The Email Query component in Matillion ETL for Amazon Redshift presents an easy-to-use graphical interface, enabling you to pull data from your email server directly into Amazon Redshift. Customers are using this to pull email data into Amazon Redshift, say from a Marketing account, to combine with other data to measure email effectiveness.
The connector is completely self-contained: no additional software installation is required. It’s within the scope of an ordinary Matillion license, so there is no additional cost for using the features.
Watch this short tutorial video to see how to use the Email Query component in Matillion ETL for Amazon Redshift.
Matillion supports the below email providers out of the box:
“Other IMAP” is also available in the Provider drop down menu to allow you to pull data from other IMAP based servers.
You must set up your email services to allow access to lower-security apps. Consult your provider for details on how to achieve this.
We are going to pull some data from a test Gmail account:
The first step in configuring the Email Query component is to provide the email address to pull the data from. This is populated in the User property:
The password is the password you would use to log into the email account via the web interface.
Leave the IMAP Server and IMAP Port as per the default, unless you are using the Other IMAP option. If you are using an other IMAP, you will need to configure to your email providers specification.
Next, choose the data you want to load into Amazon Redshift from the Data Source drop down.

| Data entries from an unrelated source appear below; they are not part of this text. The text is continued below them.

theorem cancelled_inStep (rec : Outcome) (hs : BayInStep b s) (hfree : 1 ≤ freeEntries (s.oau.get b)) :
    BayInStep b (postOutcome b .other rec (withoutBehind b s)) := by
  have hring := hs.ring
  have hinside := hring.inside
  have hroom := hring.room
  rw [BayInStep, postOutcome_bsq, postOutcome_srs, postOutcome_ring]
  simp only [withoutBehind, setRing_bsq, setRing_oau, setRing_srs, PerBay.get_set_same]
  refine ⟨hs.bay, ⟨?_, ?_, ?_, hring.admitted, hring.index⟩, ?_, hs.reserved, ?_⟩
  · simp only [List.length_take]
    omega
  · change (s.srs.get b).c + _ = _
    rw [List.length_take, Nat.min_eq_left hinside]
  · simp only [List.length_take]
    omega
  · have hlt := entriesTaken_lt hfree
    simp only [entriesTaken, List.length_append, List.length_singleton, reduceCtorEq, if_false] at hlt ⊢
    omega
  · rintro ⟨c, x, hc, hx, hn, hf⟩
    refine hs.promised ⟨c, x, hc, hx, ?_, hf⟩
    have hpos := hs.admitted_pos hx
    rw [ringNotify_of_head (r := s.srs.get b) (by rw [List.head?_take, if_neg (by omega)])] at hn
    exact hn

/-! ### Every move, and every step -/

theorem emptyRing_inStep : RingInStep none ⟨[], 0, 0, 0, 0⟩ :=
  ⟨Nat.zero_le _, rfl, le_refl _, rfl, fun _ h => nomatch h⟩

theorem startStep_inStep (hs : BayInStep b s)
    (hfree : 1 ≤ freeEntries (s.oau.get b)) : BayInStep b (startStep b s) := by
  have hform := startStep_form b s
  generalize startStep b s = t at hform ⊢
  cases hform with
  | none => exact hs
  | starts hx => exact Entering.starts ⟨hx, hx ▸ hs.ring, hs.entries, hs.reserved (by rw [hx]; rfl)⟩ fun _ _ => .inr hfree

theorem BayMove.inStep {t : State} (h : BayMove b s t) (hs : BayInStep b s) : BayInStep b t := by
  cases h with
  | holds h => exact changeHolds_inStep h hs
  | count hx hy => exact hs.counted hx (by simp [setContext]) hy (by simp [setContext]) (by simp [setContext])
  | start _ hfree => exact startStep_inStep hs hfree
  | givesWay result hc hx hf => exact stepGivesWay_inStep result hs hc hx hf
  | ends result _ hx hf => exact programEnded_inStep result hs hx hf
  | reject index reason tag ha hp => exact rejectProgram_inStep index reason tag hs ha hp
  | accept ha hp hf => exact accepted_inStep hs ha hp hf
  | park result => exact enterParking_inStep result hs
  | parkEnds hpark => exact parkEnded_inStep hs hpark
  | append n hroom => exact withBatch_inStep n hs hroom
  | cancel hfree => exact cancelled_inStep _ hs hfree
  | parkCount => exact hs.congr (by simp) (by simp) (by simp)
  | clear hfaulted =>
    have hnone := hs.bay.2.2.2 (.inr (.inl hfaulted))
    refine .of_none ?_ (by simpa using hnone) (by simpa [hnone] using hs.ring) (by simpa using hs.entries)
    simpa using bayLaw_none (q := { s.bsq.get b with state := .idle }) hnone rfl (hs.bay.holds_empty (by simp [hfaulted]))
  | free hk =>
    refine ⟨hs.bay, hs.ring, ?_, fun h => ?_, fun hn => ?_⟩
    · have hsum := hs.entries
      simp only [entriesTaken, setOutcomes_oau, PerBay.get_set_same, List.length_drop] at hsum ⊢
      omega
    · simpa using hs.reserved h
    · simpa using hs.promised hn
  | restart =>
    obtain ⟨hsrs, hoau, hbsq⟩ := restartBay_rings b s
    rw [BayInStep, hsrs, hoau, hbsq]
    refine .of_none (bayLaw_none rfl ?_ rfl) rfl emptyRing_inStep (Nat.zero_le _)
    cases hp : inProgress (s.bsq.get b) with
    | true => rfl
    | false => exact hp
  | outputs | heater => exact hs
  | panel => exact hs.congr (by simp) (by simp) (by simp)
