-- ==== Sys2Proof/Laws/State.lean ====
section
/-!
SUPPORT. One lemma for each field of State after each named update, so that no later proof unfolds an
update.
-/

namespace Sys2Proof.Machine

@[simp] theorem applyDds_dds (s : State) (r : Dds × List OutEvent) :
    (s.applyDds r).dds = r.1 := rfl
@[simp] theorem applyDds_dec (s : State) (r : Dds × List OutEvent) :
    (s.applyDds r).dec = s.dec := rfl
@[simp] theorem applyDds_config (s : State) (r : Dds × List OutEvent) :
    (s.applyDds r).config = s.config := rfl
@[simp] theorem applyDds_stimuli (s : State) (r : Dds × List OutEvent) :
    (s.applyDds r).stimuli = s.stimuli := rfl
@[simp] theorem applyDds_outputs (s : State) (r : Dds × List OutEvent) :
    (s.applyDds r).outputs = s.outputs ++ r.2 := rfl
@[simp] theorem applyDds_freeCount (s : State) (r : Dds × List OutEvent) :
    (s.applyDds r).freeCount = s.freeCount := rfl

@[simp] theorem applyDec_dds (s : State) (r : Decoder × List OutEvent) :
    (s.applyDec r).dds = s.dds := rfl
@[simp] theorem applyDec_dec (s : State) (r : Decoder × List OutEvent) :
    (s.applyDec r).dec = r.1 := rfl
@[simp] theorem applyDec_config (s : State) (r : Decoder × List OutEvent) :
    (s.applyDec r).config = s.config := rfl
@[simp] theorem applyDec_stimuli (s : State) (r : Decoder × List OutEvent) :
    (s.applyDec r).stimuli = s.stimuli := rfl
@[simp] theorem applyDec_outputs (s : State) (r : Decoder × List OutEvent) :
    (s.applyDec r).outputs = s.outputs ++ r.2 := rfl
@[simp] theorem applyDec_freeCount (s : State) (r : Decoder × List OutEvent) :
    (s.applyDec r).freeCount = s.freeCount := rfl

@[simp] theorem withStimuli_dds (s : State) (ws : List Word) :
    (s.withStimuli ws).dds = s.dds := rfl
@[simp] theorem withStimuli_dec (s : State) (ws : List Word) :
    (s.withStimuli ws).dec = s.dec := rfl
@[simp] theorem withStimuli_config (s : State) (ws : List Word) :
    (s.withStimuli ws).config = s.config := rfl
@[simp] theorem withStimuli_stimuli (s : State) (ws : List Word) :
    (s.withStimuli ws).stimuli = ws := rfl
@[simp] theorem withStimuli_outputs (s : State) (ws : List Word) :
    (s.withStimuli ws).outputs = s.outputs := rfl
@[simp] theorem withStimuli_freeCount (s : State) (ws : List Word) :
    (s.withStimuli ws).freeCount = s.freeCount := rfl

@[simp] theorem resetBlock_dds (s : State) :
    s.resetBlock.dds = Dds.afterReset (Config.unspecifiedSample s.freeCount) := rfl
@[simp] theorem resetBlock_dec (s : State) : s.resetBlock.dec = Decoder.afterReset := rfl
@[simp] theorem resetBlock_config (s : State) : s.resetBlock.config = s.config := rfl
@[simp] theorem resetBlock_stimuli (s : State) : s.resetBlock.stimuli = s.stimuli := rfl
@[simp] theorem resetBlock_outputs (s : State) :
    s.resetBlock.outputs = s.outputs ++ if s.dds.outEn then [.outEn false] else [] := rfl
@[simp] theorem resetBlock_freeCount (s : State) :
    s.resetBlock.freeCount = s.freeCount + 1 := rfl

end Sys2Proof.Machine
end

This is a list of folders in your email account:
After choosing the data source, the next step is to choose the required fields from the emails in the Data Selection. This will form the new table which you will create in Amazon Redshift.
Data Source Filter
You may wish to add a filter to the emails brought through into Amazon Redshift using the Data Source Filter. Customers often filter the emails on date.
These are some additional parameters which are supported by the driver. No Connection Options are mandatory with the Email driver as sensible defaults are usually given. However further details on the options are available here.

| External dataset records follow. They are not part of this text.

/-! ## The handshake -/

/-- `cmd_ready` is 1 exactly when a command is enabled (30_encoding.md R93). -/
theorem cmdReady_iff_enabled {i : Instr} (command : isCommand i = true) (s : State) :
    (outputLines s).cmdReady = true ↔ ∀ w, exec i s ≠ .refused (.notEnabled w) := by
  cases hb : s.dds.busy with
  | false =>
    have ready : (outputLines s).cmdReady = true := by simp [outputLines, cmdReady, hb]
    exact iff_of_true ready fun w => exec_ne_refused (.inr hb) _
  | true =>
    have waits : ¬(outputLines s).cmdReady = true := by simp [outputLines, cmdReady, hb]
    exact iff_of_false waits fun h => h _ (exec_command_busy command hb)

/-- Settles O60. -/
theorem outputLinesAndStrobes : Obligations.OutputLinesAndStrobes := by
  refine ⟨fun _ => rfl, fun i s command => cmdReady_iff_enabled command s,
    fun i s t h => ⟨?_, digit_of_digitValid h, ?_, ?_⟩⟩
  · rw [strobes_of_exec h, strobesOf_digitValid]
  · rw [strobes_of_exec h, strobesOf_sfArm]
  · rw [strobes_of_exec h, strobesOf_sfCancel]

end Sys2Proof.OutputLines

/-!
Fixed values: the reset state (70_reset_and_hazards.md R240), the reference table (20_memory.md R62) and the
strap pins (10_state.md R39).
-/

namespace Sys2Proof.Constants

open Sys2Proof.Machine

/-- Settles O11: the value of `sample_out` is the one that the model leaves open. -/
theorem resetStateValues : Obligations.ResetStateValues :=
  ⟨⟨Config.unspecifiedSample 0, rfl⟩, rfl, rfl, rfl⟩

/-- Settles O57, by evaluation of the printed table. -/
theorem sineReference : Obligations.SineReference :=
  ⟨by decide, by decide, by decide, by decide, by decide⟩

/-- Settles O58. -/
theorem strapPins : Obligations.StrapPins := ⟨rfl, rfl, rfl, rfl⟩

end Sys2Proof.Constants

/-!
The length of a tone (40_dds.md R146). While a tone sounds, the ticks still to come are those left of the
current note and those of the notes after it (`remaining`); NEXT passes over notes of no ticks only, so each
effective TICK takes exactly one off, and the tone completes when none is left.
-/

namespace Sys2Proof.ToneLength

open Sys2Proof.Machine Sys2Proof.Claims Sys2Proof.Sequencer Sys2Proof.Exceptions

/-! ## The ticks of a note list -/

/-- The ticks of a note list (40_dds.md R146). -/
def noteTicks (c : Config) (l : List Note) : Nat := (l.map fun n => ticksOf c n.ms).sum

theorem toneLength_eq (c : Config) (sym : SymCode) (dur : Millis) :
    toneLength c sym dur = noteTicks c ((notes c sym dur).drop 0) := rfl

theorem noteTicks_drop_of_getElem? (c : Config) {l : List Note} {k : Nat} {n : Note}
    (at_k : l[k]? = some n) :
    noteTicks c (l.drop k) = ticksOf c n.ms + noteTicks c (l.drop (k + 1)) := by
  obtain ⟨inList, rfl⟩ := List.getElem?_eq_some_iff.mp at_k
  rw [noteTicks, List.drop_eq_getElem_cons inList, List.map_cons, List.sum_cons, noteTicks]

/-- Notes of zero length add no ticks. -/
theorem noteTicks_drop_of_silent {c : Config} {l : List Note} {j k : Nat} (lower : j ≤ k)
    (silent : ∀ i m, j ≤ i → i < k → l[i]? = some m → ticksOf c m.ms = 0) :
    noteTicks c (l.drop j) = noteTicks c (l.drop k) := by
  induction k, lower using Nat.le_induction with
  | base => rfl
  | succ k lower ih =>
    rw [ih fun i m le lt => silent i m le (Nat.lt_succ_of_lt lt)]
    cases at_k : l[k]? with
    | some n =>
      rw [noteTicks_drop_of_getElem? c at_k, silent k n lower (Nat.lt_succ_self k) at_k, Nat.zero_add]
    | none =>
      have beyond := List.getElem?_eq_none_iff.mp at_k
      rw [List.drop_eq_nil_of_le beyond, List.drop_eq_nil_of_le (Nat.le_succ_of_le beyond)]

/-- From the first sounding note on, there are its ticks and those of the notes after it. -/
theorem noteTicks_of_firstSounding {c : Config} {l : List Note} {j k : Nat} {n : Note}
    (first : FirstSounding c l j k n) :
    noteTicks c (l.drop j) = ticksOf c n.ms + noteTicks c (l.drop (k + 1)) := by
  obtain ⟨lower, at_k, -, silent⟩ := first
  rw [noteTicks_drop_of_silent lower silent, noteTicks_drop_of_getElem? c at_k]

theorem noteTicks_of_noneSounding {c : Config} {l : List Note} {j : Nat}
    (silent : NoneSounding c l j) : noteTicks c (l.drop j) = 0 := by
  refine List.sum_eq_zero fun x hx => ?_
  obtain ⟨m, hm, rfl⟩ := List.mem_map.mp hx
  obtain ⟨i, at_i⟩ := List.mem_iff_getElem?.mp hm
  rw [List.getElem?_drop] at at_i
  exact silent (j + i) m (Nat.le_add_right j i) at_i

/-! ## The ticks still to come -/

/-- The ticks left of the current note, and those of the notes after it (40_dds.md R146). -/
def remaining (c : Config) (d : Dds) : Nat :=
  d.target.toNat - d.tickCount.toNat +
    noteTicks c ((notes c d.curSym d.durArg).drop (d.noteIdx.toNat + 1))

/-- A tone is in progress, and its current note has a tick to come. -/
structure Sounding (d : Dds) : Prop where
  outEn : d.outEn = true
  busy : d.busy = true
  count_lt : d.tickCount.toNat < d.target.toNat

theorem Sounding.remaining_pos {d : Dds} (h : Sounding d) (c : Config) : 0 < remaining c d := by
  have count := h.count_lt
  unfold remaining
  omega

/-- When a note is loaded, there remain its ticks and those of the notes after it. -/
theorem remaining_loadNote {c : Config} {d : Dds} {j k : Nat} {n : Note}
    (first : FirstSounding c (notes c d.curSym d.durArg) j k n) :
    remaining c (loadNote c d k n) = noteTicks c ((notes c d.curSym d.durArg).drop j) := by
  rw [noteTicks_of_firstSounding first]
  obtain ⟨-, listed, -, -⟩ := first
  simp only [remaining, loadNote, Invariant.noteIdx_toNat listed, Invariant.target_toNat]
  rfl

/-- A loaded note of non-zero length sounds, once `out_en` and `busy` are set. -/
theorem loadNote_count_lt {c : Config} (d : Dds) {l : List Note} {j k : Nat} {n : Note}
    (first : FirstSounding c l j k n) :
    (loadNote c d k n).tickCount.toNat < (loadNote c d k n).target.toNat := by
  obtain ⟨-, -, sounds, -⟩ := first
  show 0 < (BitVec.ofNat 32 (ticksOf c n.ms)).toNat
  rwa [Invariant.target_toNat]

/-- An effective TICK takes one tick off those to come, or it was the last one (40_dds.md R140, R143,
R144). -/
theorem remaining_effectiveTick {c : Config} {d : Dds} (h : Sounding d) :
    (Sounding (effectiveTick c d).1 ∧ remaining c (effectiveTick c d).1 + 1 = remaining c d) ∨
      ((effectiveTick c d).1.busy = false ∧ remaining c d = 1) := by
  have count := h.count_lt
  obtain ⟨within, eq⟩ | ⟨last, k, n, first, eq⟩ | ⟨last, silent, eq⟩ := effectiveTick_cases c d <;>
    rw [eq]
  · have counts := Invariant.toNat_succ_of_lt count
    refine .inl ⟨⟨h.outEn, h.busy, counts.trans_lt within⟩, ?_⟩
    simp only [remaining, sampled, counts]
    omega
  · have later := remaining_loadNote (d := sampled c d) first
    refine .inl ⟨⟨h.outEn, h.busy, loadNote_count_lt _ first⟩, ?_⟩
    rw [later, remaining]
    simp only [sampled]
    omega
  · refine .inr ⟨rfl, ?_⟩
    rw [remaining, noteTicks_of_noneSounding silent]
    omega

/-- An effective TICK emits one sample (40_dds.md R139). -/
theorem effectiveTick_countP (c : Config) (d : Dds) :
    (effectiveTick c d).2.countP isSample = 1 := by
  obtain ⟨-, eq⟩ | ⟨-, _, _, -, eq⟩ | ⟨-, -, eq⟩ := effectiveTick_cases c d <;> rw [eq] <;> rfl

/-! ## A sequence of TICKs -/

/-- While `n` ticks at least are to come, `n` TICKs emit `n` samples, and `busy` falls with the last tick
to come. -/
theorem execAll_ticks {s : State} (h : Sounding s.dds) {n : Nat} (le : n ≤ remaining s.config s.dds) :
    ∃ u, execAll (ticks n) s = .next u ∧ (u.dds.busy = true ↔ n < remaining s.config s.dds) ∧
      u.outputs.countP isSample = s.outputs.countP isSample + n := by
  induction n generalizing s with
  | zero => exact ⟨s, rfl, iff_of_true h.busy (h.remaining_pos _), rfl⟩
  | succ n ih =>
    have run : execAll (ticks (n + 1)) s =
        execAll (ticks n) (s.applyDds (effectiveTick s.config s.dds)) :=
      execAll_cons_of_next (i := .tick) (Engine.execTick_effective h.outEn) (ticks n)
    have samples : (s.applyDds (effectiveTick s.config s.dds)).outputs.countP isSample =
        s.outputs.countP isSample + 1 := by
      rw [applyDds_outputs, List.countP_append, effectiveTick_countP]
    rw [run]
    obtain ⟨sounding, fewer⟩ | ⟨ends, one⟩ := remaining_effectiveTick (c := s.config) h
    · obtain ⟨u, ticked, busy, emitted⟩ :=
        ih (s := s.applyDds (effectiveTick s.config s.dds)) sounding
          (by simp only [applyDds_config, applyDds_dds]; omega)
      refine ⟨u, ticked, busy.trans ?_, by omega⟩
      simp only [applyDds_config, applyDds_dds]
      omega
    · obtain rfl : n = 0 := by omega
      exact ⟨_, rfl, iff_of_false (by simp [ends]) (by omega), samples⟩

/-- Settles O33. A tone that starts a note has its whole length to come; one with none to start has no
length, and is over. -/
theorem toneLastsItsTicks : Obligations.ToneLastsItsTicks := by
  intro s t sym dur n hb h le
  obtain ⟨-, -, rfl⟩ := execTone_eq_next h
  obtain ⟨k, m, first⟩ | silent := firstSounding_or_noneSounding s.config (notes s.config sym dur) 0
  · rw [startTone_of_firstSounding first]
    have sounding : Sounding (firstNoteLoaded s.config s.dds sym dur k m) :=
      ⟨rfl, rfl, loadNote_count_lt { s.dds with curSym := sym, durArg := dur } first⟩
    have whole : remaining s.config (firstNoteLoaded s.config s.dds sym dur k m) =
        toneLength s.config sym dur :=
      remaining_loadNote (d := { s.dds with curSym := sym, durArg := dur }) first
    obtain ⟨u, ticked, busy, emitted⟩ := execAll_ticks
      (s := s.applyDds (firstNoteLoaded s.config s.dds sym dur k m, [.outEn true])) sounding
      (le.trans whole.ge)
    refine ⟨u, ticked, busy.trans (by rw [← whole]; rfl), ?_⟩
    simpa [isSample] using emitted
  · have noTicks : toneLength s.config sym dur = 0 := by
      rw [toneLength_eq, noteTicks_of_noneSounding silent]
    obtain rfl : n = 0 := by omega
    rw [startTone_of_noneSounding silent]
    refine ⟨_, rfl, iff_of_false ?_ (by omega), ?_⟩
    · simp [silentToneEnded, hb]
    · simp [isSample]

end Sys2Proof.ToneLength

/-!
The period of the samples (40_dds.md R145) and the width of the phase accumulators (R141). Both rest on one
fact: the table is read at the phase modulo 1024, and every advance keeps the phase modulo 1024, since 1024
divides 2^PHASE_W.
-/

namespace Sys2Proof.Phase

open Sys2Proof.Machine Sys2Proof.Claims

theorem dvd_two_pow_phaseWidth (c : Config) : 1024 ∣ 2 ^ phaseWidth c :=
  pow_dvd_pow 2 (Nat.le_add_right 10 c.phaseExtra)

/-- Modulo 1024 the wrap of the accumulator is not seen (40_dds.md R141). -/
theorem advancePhase_mod (c : Config) (phase : Nat) (step : StepWidth) :
    advancePhase c phase step % 1024 = (phase + step.toNat) % 1024 :=
  Nat.mod_mod_of_dvd _ (dvd_two_pow_phaseWidth c)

Running the Email Query component in Matillion ETL for Amazon Redshift
Before you can run the component, give the Target Table a name. This will be the name of a new table which you are creating so that you write the data into in Amazon Redshift. Also, you will need to specify a S3 Staging Area. This is a S3 bucket used to temporarily store the results of the query before it is loaded into Amazon Redshift.

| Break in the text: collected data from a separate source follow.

-- ==== Sys2Proof/Config.lean ====
section
/-! DEFINITION. What the spec leaves open: constants without a body, so that no proof sees what they are. -/

namespace Sys2Proof

/-- FREE VALUE (log 6). Whether relay `a` is confirmed before relay `b` where the two are confirmed in one event; the
first argument is the number of free values drawn before. R92 lets relays on different chains be confirmed in any
order among themselves and gives no order within a chain. -/
opaque Config.confirmBefore (drawn a b : Nat) : Bool

/-- FREE VALUE (log 7). Whether a power-on reset during which RSTN goes low is recorded as an RSTN reset. R193 and
R194 give the record of each source and not of this overlap. -/
opaque Config.rstnDuringPowerOn (drawn : Nat) : Bool

/-- FREE VALUE (log 12). Whether an event of another block falls right before a READ fills the word at index `i`; the
first argument is the number of free values drawn before. R181 says only between which words an event may fall, and R116
lets the whole READ fall between two confirmations of one wave. -/
opaque Config.readPauses (drawn i : Nat) : Bool

end Sys2Proof
end

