-- ==== Sys2Proof/Machine/State.lean ====
section
/-! DEFINITION. The state of the 7164, block by block as the manual lists its blocks, and its value after reset. -/

namespace Sys2Proof.Machine

/-! ### Why a step stops -/

/-- Faults that stop the machine. The spec gives none: CHAIN, CONTACT and GUARD_TIMEOUT faults are recorded in the fault
record and suspend a transition or lock the part out (R123 to R141). So there is no constructor. -/
inductive Fault where
deriving DecidableEq, Repr

/-- Refusals of the model. No meaning raises one. -/
inductive Refusal where
  /-- Raised by an arm of `exec` whose command has no meaning yet. Safe: the machine stops. -/
  | notModelled (mnemonic : String)
deriving DecidableEq, Repr

/-! ### Topology tables (chapter 1, R66) -/

/-- A relay map entry (R3). -/
structure RelayEntry where
  present : Bool
  a : Byte
  b : Byte
  cls : BitVec 4
deriving DecidableEq, Repr

/-- An absent relay position as a hard reset leaves it (R18). -/
def RelayEntry.absent : RelayEntry := { present := false, a := 0, b := 0, cls := 0 }

/-- How a relay's change is confirmed (R66). -/
inductive ConfirmMode where
  | timed | sensed
deriving DecidableEq, Repr

/-- A class table record (R66). -/
structure ClassEntry where
  operate : BitVec 16
  release : BitVec 16
  settle : BitVec 16
  senseTimeout : BitVec 16
  ratedLife : BitVec 16
  derate : Byte
  mode : ConfirmMode
  warn : Byte
  retire : Byte
deriving DecidableEq, Repr

/-- A class as a hard reset leaves it (R67). -/
def ClassEntry.initial : ClassEntry :=
  { operate := 0, release := 0, settle := 0, senseTimeout := 0, ratedLife := 1, derate := 0, mode := .timed,
    warn := 1, retire := 1 }

/-- The role of a port node (R8). -/
inductive Role where
  | passive | sense | force
deriving DecidableEq, Repr

/-- A port table entry (R8). -/
structure PortEntry where
  role : Role
  guarded : Bool
deriving DecidableEq, Repr

/-- A port as a hard reset leaves it (R18). -/
def PortEntry.initial : PortEntry := { role := .passive, guarded := false }

/-- Outcomes of a validation (R17). -/
inductive ValidationOutcome where
  | none | ok | badEndpoints | badClass | classOrder | badGuard | pinAlias
deriving DecidableEq, Repr

/-- The VALIDATION record (R17). -/
structure ValidationRecord where
  outcome : ValidationOutcome
  index : Nat
  related : Nat
deriving DecidableEq, Repr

This component also has a Limit property feature which you can use to force an upper limit on the number of records returned. We recommend using either a limit or a filter to reduce the number of rows returned and to improve the speed of your job.
You can run the Orchestration job, either manually or using the Scheduler, to query your data and bring it into Amazon Redshift.
The Email Query component offers an “Advanced” mode instead of the default “Basic” mode. In Advanced mode, you can write a SQL-like query over all the available fields in the data model. This is automatically translated into the correct API calls to retrieve the data requested.
Transforming the Data
Once you have brought your required data into Amazon Redshift from your email service provider, you can use it in a Transformation job, perhaps to enhance existing data:
In this way, you can build out the rest of your downstream transformations and analysis, taking advantage of Amazon Redshift’s power and scalability.